■ **To do**: Write the records out again, unchanged.

(Collected data)
▬▬▬▬▬▬
-- ==== Sys2Proof/Machine/Constants.lean ====
section
/-! DEFINITION. The literal constants of the block, each named once (spec/00_scope.md R5;
92_eei_decisions.md D32). They are definitions and no state (10_state.md R35, R43). -/

namespace Sys2Proof.Machine

/-- `P`, the source's MODULUS: `2^63 - 1`. -/
def modulus : Nat := 0x7FFFFFFFFFFFFFFF

/-- `RK[r]`, the round keys, used as they stand and never reduced (R5, R6). -/
def roundKey : Fin 3 → Word
  | 0 => 0x1234567890ABCDEF#64
  | 1 => 0xFEDCBA0987654321#64
  | 2 => 0xDEADBEEFCAFEBABE#64

/-- The scalar MIX multiplies lane 1 by in row 1 (R5, 41_sequencer_ops.md R116). -/
def mixScalar1 : Word := 2#64

/-- The scalar MIX multiplies lane 2 by in row 2. -/
def mixScalar2 : Word := 3#64

/-- `M`, the mixing matrix, row `j` giving new lane `j` (R5). MIX is defined by its own three sums
(R116); that they are this matrix is a statement. -/
def mixMatrix : List (List Nat) := [[1, 1, 1], [1, 2, 1], [1, 1, 3]]

/-- `ROUNDS`: rounds in one permutation. -/
def rounds : Nat := 3

/-- `DIGEST_BYTES`: bytes in a digest. -/
def digestBytes : Nat := 32

/-- `LANE_BYTES`: bytes of the digest that hold one lane. -/
def laneBytes : Nat := 8

/-- The last round, the one after which MIX goes on to PACK (R116: "if RND = 2"). -/
def lastRound : Fin 3 := 2

end Sys2Proof.Machine
end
▬▬▬▬▬▬
■ **The completed task**:
-- ==== Sys2Proof/Machine/Constants.lean ====
section
/-! DEFINITION. The literal constants of the block, each named once (spec/00_scope.md R5;
92_eei_decisions.md D32). They are definitions and no state (10_state.md R35, R43). -/

namespace Sys2Proof.Machine

/-- `P`, the source's MODULUS: `2^63 - 1`. -/
def modulus : Nat := 0x7FFFFFFFFFFFFFFF

/-- `RK[r]`, the round keys, used as they stand and never reduced (R5, R6). -/
def roundKey : Fin 3 → Word
  | 0 => 0x1234567890ABCDEF#64
  | 1 => 0xFEDCBA0987654321#64
  | 2 => 0xDEADBEEFCAFEBABE#64

/-- The scalar MIX multiplies lane 1 by in row 1 (R5, 41_sequencer_ops.md R116). -/
def mixScalar1 : Word := 2#64

/-- The scalar MIX multiplies lane 2 by in row 2. -/
def mixScalar2 : Word := 3#64

/-- `M`, the mixing matrix, row `j` giving new lane `j` (R5). MIX is defined by its own three sums
(R116); that they are this matrix is a statement. -/
def mixMatrix : List (List Nat) := [[1, 1, 1], [1, 2, 1], [1, 1, 3]]

/-- `ROUNDS`: rounds in one permutation. -/
def rounds : Nat := 3

/-- `DIGEST_BYTES`: bytes in a digest. -/
def digestBytes : Nat := 32

/-- `LANE_BYTES`: bytes of the digest that hold one lane. -/
def laneBytes : Nat := 8

/-- The last round, the one after which MIX goes on to PACK (R116: "if RND = 2"). -/
def lastRound : Fin 3 := 2

end Sys2Proof.Machine
end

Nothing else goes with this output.